Other avenues: delete vacations and a public holiday, ensure that employee training is no longer carried out during their working time or encourage an increase in working time, without paying the corresponding additional remuneration at once.

For Ifrap, the Foundation for research on administrations and public policies, the dogma of "working more" is also obvious to save companies and avoid layoffs.

An old hand in social relations in France, and a former social advisor to Nicolas Sarkozy, Raymond Soubie was even surprised to see "no one anticipating" social plans and the situation of companies that will face "durably reduced markets".

He predicts the disappearance of "tens of thousands, and probably hundreds of thousands of jobs". So much so that he recommends reviewing "urgently". the rules of the social plans for the companies most in difficulty, and for the others to pass agreements providing for efforts by companies on employment in exchange for efforts of employees on working time.

A political debate

On the right, the proposals are multiplying.

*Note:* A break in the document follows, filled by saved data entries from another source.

-- ==== Sys2Proof/Laws/Exec.lean ====
section
/-! SUPPORT. What each operation can do: one inversion lemma per shared operation and per meaning, so that a proof about
every step splits into the operations and never unfolds one. -/

namespace Sys2Proof.Machine

/-! ### The shared operations -/

theorem guarded_next {guard : Prop} [Decidable guard] {mn : String} {s t : State} {body : Result}
    (h : guarded guard mn s body = .next t) : s.Coherent ∧ guard ∧ body = .next t := by
  unfold guarded at h
  split at h
  · split at h
    · exact ⟨‹_›, ‹_›, h⟩
    · cases h
  · cases h

theorem guarded_of {guard : Prop} [Decidable guard] {mn : String} {s : State} {body : Result} (hc : s.Coherent)
    (hg : guard) : guarded guard mn s body = body := by
  simp only [guarded, if_pos hc, if_pos hg]

theorem guarded_refuses {guard : Prop} [Decidable guard] {mn : String} {s : State} {body : Result} (hc : s.Coherent)
    (hg : ¬ guard) : guarded guard mn s body = .refused (.guardFails mn) := by
  simp only [guarded, if_pos hc, if_neg hg]

theorem guarded_stuck {guard : Prop} [Decidable guard] {mn : String} {s : State} {body : Result} (hc : ¬ s.Coherent) :
    guarded guard mn s body = .fault .stuckState := by
  simp only [guarded, if_neg hc]

theorem settle_next {e : Except Fault State} {t : State} (h : settle e = .next t) : e = .ok t := by
  cases e with
  | error f => cases h
  | ok s => simp only [settle, Host.Outcome.next.injEq] at h; rw [h]

theorem needGeom_ok {s : State} {g : Geometry} (h : s.needGeom = .ok g) : s.geom = some g := by
  unfold State.needGeom at h
  split at h
  · exact (Except.ok.inj h) ▸ ‹_›
  · cases h

theorem needMemory_ok {name : MemoryName} {om : Option Memory} {m : Memory} (h : needMemory name om = .ok m) :
    om = some m := by
  cases om with
  | none => cases h
  | some m' => exact congrArg some (Except.ok.inj h)

theorem needInstance_ok {s : State} {g : Geometry} {bm ss wf : Memory} (h : needInstance s = .ok (g, bm, ss, wf)) :
    s.geom = some g ∧ s.bm = some bm ∧ s.ss = some ss ∧ s.wf = some wf := by
  unfold needInstance at h
  cases hg : s.needGeom with
  | error f => simp [hg] at h
  | ok g' =>
    cases hb : needMemory .bm s.bm with
    | error f => simp [hg, hb] at h
    | ok bm' =>
      cases hs : needMemory .ss s.ss with
      | error f => simp [hg, hb, hs] at h
      | ok ss' =>
        cases hw : needMemory .wf s.wf with
        | error f => simp [hg, hb, hs, hw] at h
        | ok wf' =>
          simp only [hg, hb, hs, hw, Except.ok.injEq, Prod.mk.injEq] at h
          obtain ⟨rfl, rfl, rfl, rfl⟩ := h
          exact ⟨needGeom_ok hg, needMemory_ok hb, needMemory_ok hs, needMemory_ok hw⟩

theorem needInstance_of {s : State} {g : Geometry} {bm ss wf : Memory} (hg : s.geom = some g) (hb : s.bm = some bm)
    (hs : s.ss = some ss) (hw : s.wf = some wf) : needInstance s = .ok (g, bm, ss, wf) := by
  simp [needInstance, State.needGeom, needMemory, hg, hb, hs, hw]

/-! ### The compositor -/

/-- What one pixel leaves: the memory it got, or the memory after one header write and one data write (R142). -/
theorem lightPixel_ok {g : Geometry} {x y : Nat} {wf wf' : Memory} (h : lightPixel g x y wf = .ok wf') :
    ∃ wf1 old, wf.write .wf (blockBase g x) (BitVec.ofNat 8 (groupOf x)) = .ok wf1 ∧
      wf1.read .wf (dataAddr g x y) = .ok old ∧ wf1.write .wf (dataAddr g x y) (old ||| dataMask g y) = .ok wf' := by
  unfold lightPixel at h
  cases h1 : wf.write .wf (blockBase g x) (BitVec.ofNat 8 (groupOf x)) with
  | error f => simp [h1] at h
  | ok wf1 =>
    cases h2 : wf1.read .wf (dataAddr g x y) with
    | error f => simp [h1, h2] at h
    | ok old => exact ⟨wf1, old, rfl, h2, by simpa [h1, h2] using h⟩

theorem pixel_ok {g : Geometry} {ss : Memory} {x y : Nat} {wf wf' : Memory} (h : pixel g ss x y wf = .ok wf') :
    wf' = wf ∨ lightPixel g x y wf = .ok wf' := by
  unfold pixel at h
  split at h
  · cases h
  · split at h
    · exact Or.inr h
    · exact Or.inl (Except.ok.inj h).symm

/-- Whatever a one-byte write keeps, BUILD keeps (R145). -/
theorem build_keeps {g : Geometry} {ss wf wf' : Memory} (P : Memory → Prop)
    (write : ∀ m m' a v, P m → m.write .wf a v = .ok m' → P m') (h : build g ss wf = .ok wf') (h0 : P wf) : P wf' := by
  refine forRange_keeps P h0 (fun y row row' hrow hy => ?_) h
  refine forRange_keeps P hrow (fun x m m' hm hx => ?_) hy
  rcases pixel_ok hx with rfl | hl
  · exact hm
  · obtain ⟨wf1, old, h1, _, h3⟩ := lightPixel_ok hl
    exact write _ _ _ _ (write _ _ _ _ hm h1) h3

theorem build_size {g : Geometry} {ss wf wf' : Memory} (h : build g ss wf = .ok wf') : wf'.size = wf.size :=
  build_keeps (fun m => m.size = wf.size) (fun _ _ _ _ hm hw => (Memory.write_size hw).trans hm) h rfl

theorem build_full {g : Geometry} {ss wf wf' : Memory} (h : build g ss wf = .ok wf') (hw : wf.full = true) :
    wf'.full = true :=
  build_keeps (fun m => m.full = true) (fun _ _ _ _ hm hw => Memory.write_full hw hm) h hw

/-- What the snapshot phase can do (R66). -/
theorem snapshotMemories_ok {g : Geometry} {bm ss wf ss' wf' : Memory} {bytes : List Byte}
    (h : snapshotMemories g bm ss wf = .ok (bytes, ss', wf')) :
    bm.readMany .bm 0 g.bb = .ok bytes ∧ ss.writeAll .ss bytes = .ok ss' ∧
      wf.writeAll .wf (List.replicate g.fb 0#8) = .ok wf' := by
  unfold snapshotMemories at h
  cases hb : bm.readMany .bm 0 g.bb with
  | error f => simp [hb] at h
  | ok bs =>
    cases hs : ss.writeAll .ss bs with
    | error f => simp [hb, hs] at h
    | ok s2 =>
      cases hw : wf.writeAll .wf (List.replicate g.fb 0#8) with
      | error f => simp [hb, hs, hw] at h
      | ok w2 =>
        simp only [hb, hs, hw, Except.ok.injEq, Prod.mk.injEq] at h
        obtain ⟨rfl, rfl, rfl⟩ := h
        exact ⟨rfl, hs, rfl⟩

/-- What both phases of COMPOSE can do over its memories (R175). -/
theorem composeMemories_ok {g : Geometry} {bm ss wf ss' wf' : Memory} {bytes : List Byte}
    (h : composeMemories g bm ss wf = .ok (bytes, ss', wf')) :
    ∃ zeroed, snapshotMemories g bm ss wf = .ok (bytes, ss', zeroed) ∧ build g ss' zeroed = .ok wf' := by
  unfold composeMemories at h
  cases hs : snapshotMemories g bm ss wf with
  | error f => simp [hs] at h
  | ok r =>
    obtain ⟨bs, s2, z⟩ := r
    cases hb : build g s2 z with
    | error f => simp [hs, hb] at h
    | ok w2 =>
      simp only [hs, hb, Except.ok.injEq, Prod.mk.injEq] at h
      obtain ⟨rfl, rfl, rfl⟩ := h
      exact ⟨z, rfl, hb⟩

/-- After COMPOSE both SS and WF are full, and no size has changed (R175). -/
theorem composeMemories_full {g : Geometry} {bm ss wf ss' wf' : Memory} {bytes : List Byte}
    (h : composeMemories g bm ss wf = .ok (bytes, ss', wf')) :
    ss'.full = true ∧ ss'.size = ss.size ∧ wf'.full = true ∧ wf'.size = wf.size := by
  obtain ⟨zeroed, hs, hb⟩ := composeMemories_ok h
  obtain ⟨_, hss, hwf⟩ := snapshotMemories_ok hs
  have h1 := Memory.writeAll_full hss
  have h2 := Memory.writeAll_full hwf
  exact ⟨h1.1, h1.2, build_full hb h2.1, (build_size hb).trans h2.2⟩

/-! ### The meanings -/

theorem execAttach_next {w h n : Option Nat} {a : Alloc} {s t : State} (hx : execAttach w h n a s = .next t) :
    s.Coherent ∧ GuardAttach s ∧ t = attachState w h n a s := by
  obtain ⟨hc, hg, hb⟩ := guarded_next hx
  exact ⟨hc, hg, (Host.Outcome.next.inj hb).symm⟩

/-- What the derivation can answer (R128). -/
theorem derive_ok {p : Platform} {w h n : Nat} {g : Geometry} (hd : derive p w h n = .ok g) :
    Valid w h n ∧ g = geometryOf w h n := by
  unfold derive at hd
  split at hd
  · unfold withinCapacity at hd
    split at hd
    · cases hd
    · split at hd
      · cases hd
      · exact ⟨‹_›, (Except.ok.inj hd).symm⟩
  · cases hd

theorem derive_error {p : Platform} {w h n : Nat} {r : AttachResult} (hd : derive p w h n = .error r) : r ≠ .ok := by
  unfold derive at hd
  split at hd
  · unfold withinCapacity at hd
    split at hd
    · exact Except.error.inj hd ▸ AttachResult.noConfusion
    · split at hd
      · exact Except.error.inj hd ▸ AttachResult.noConfusion
      · cases hd
  · exact Except.error.inj hd ▸ AttachResult.noConfusion

/-- The ways an ATTACH can end (R212): with the code of the derivation, with the allocator's failure, or attached. -/
theorem attachState_cases (w h n : Option Nat) (a : Alloc) (s : State) :
    (∃ r, r ≠ .ok ∧ attachState w h n a s = attachFailed s r) ∨
    ∃ g, derive s.platform (configured w defaultWidth) (configured h defaultHeight) (configured n defaultPanelCount)
        = .ok g ∧ a = .ok ∧ attachState w h n a s = (warnLine (attachFields s g)).emit (.attached .ok) := by
  unfold attachState
  cases hd : derive s.platform (configured w defaultWidth) (configured h defaultHeight)
      (configured n defaultPanelCount) with
  | error r =>
    exact Or.inl ⟨r, derive_error hd, rfl⟩
  | ok g =>
    cases a with
    | fail => exact Or.inl ⟨.eNomem, AttachResult.noConfusion, rfl⟩
    | ok => exact Or.inr ⟨g, rfl, rfl, rfl⟩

Christian Jacob, the president of LR, pleads to “get out of the shackles of 35 hours”, and his party is working on a recovery plan, with in particular the contributions of the former Minister of Budget Eric Woerth. "We have to get out of the shackles of 35 hours (...) The question of working time will have to be asked within the framework of social dialogue, but at the level of the company or in the branches, not of the State", he has Monday on France Inter.

And he preaches on a case-by-case basis. “We can very well do this within the framework of the annualization of working time and to do it by company, as close as possible to reality, and in social negotiation between employees and the company manager. (...) This would allow employees to have an increase in wages and therefore purchasing power, and to restore competitiveness to businesses. (...) "

But longer working hours are not on the agenda for Laurent Berger. For him too, we "take too long" to worry about employment while "the risk of bankruptcies in cascade and its share of social and territorial dramas is confirmed".

"If we think that we are going to get out of it positively by promising sweat and tears, we are in the mad," he said in the weekly La Vie.

Rather than wanting to lengthen working hours, "we must learn to work differently and to work better", he argues, particularly worried about the situation of young people. The CGT also remains committed to 32 hours.

For now, the government is focusing above all on a return to work. "The problem of the day is getting back to work and saving jobs," said Labor Minister Muriel Pénicaud.

For her, companies already have room for maneuver negotiable with their employees, in particular the quota of 200 overtime hours without social security contributions, which is still very little used.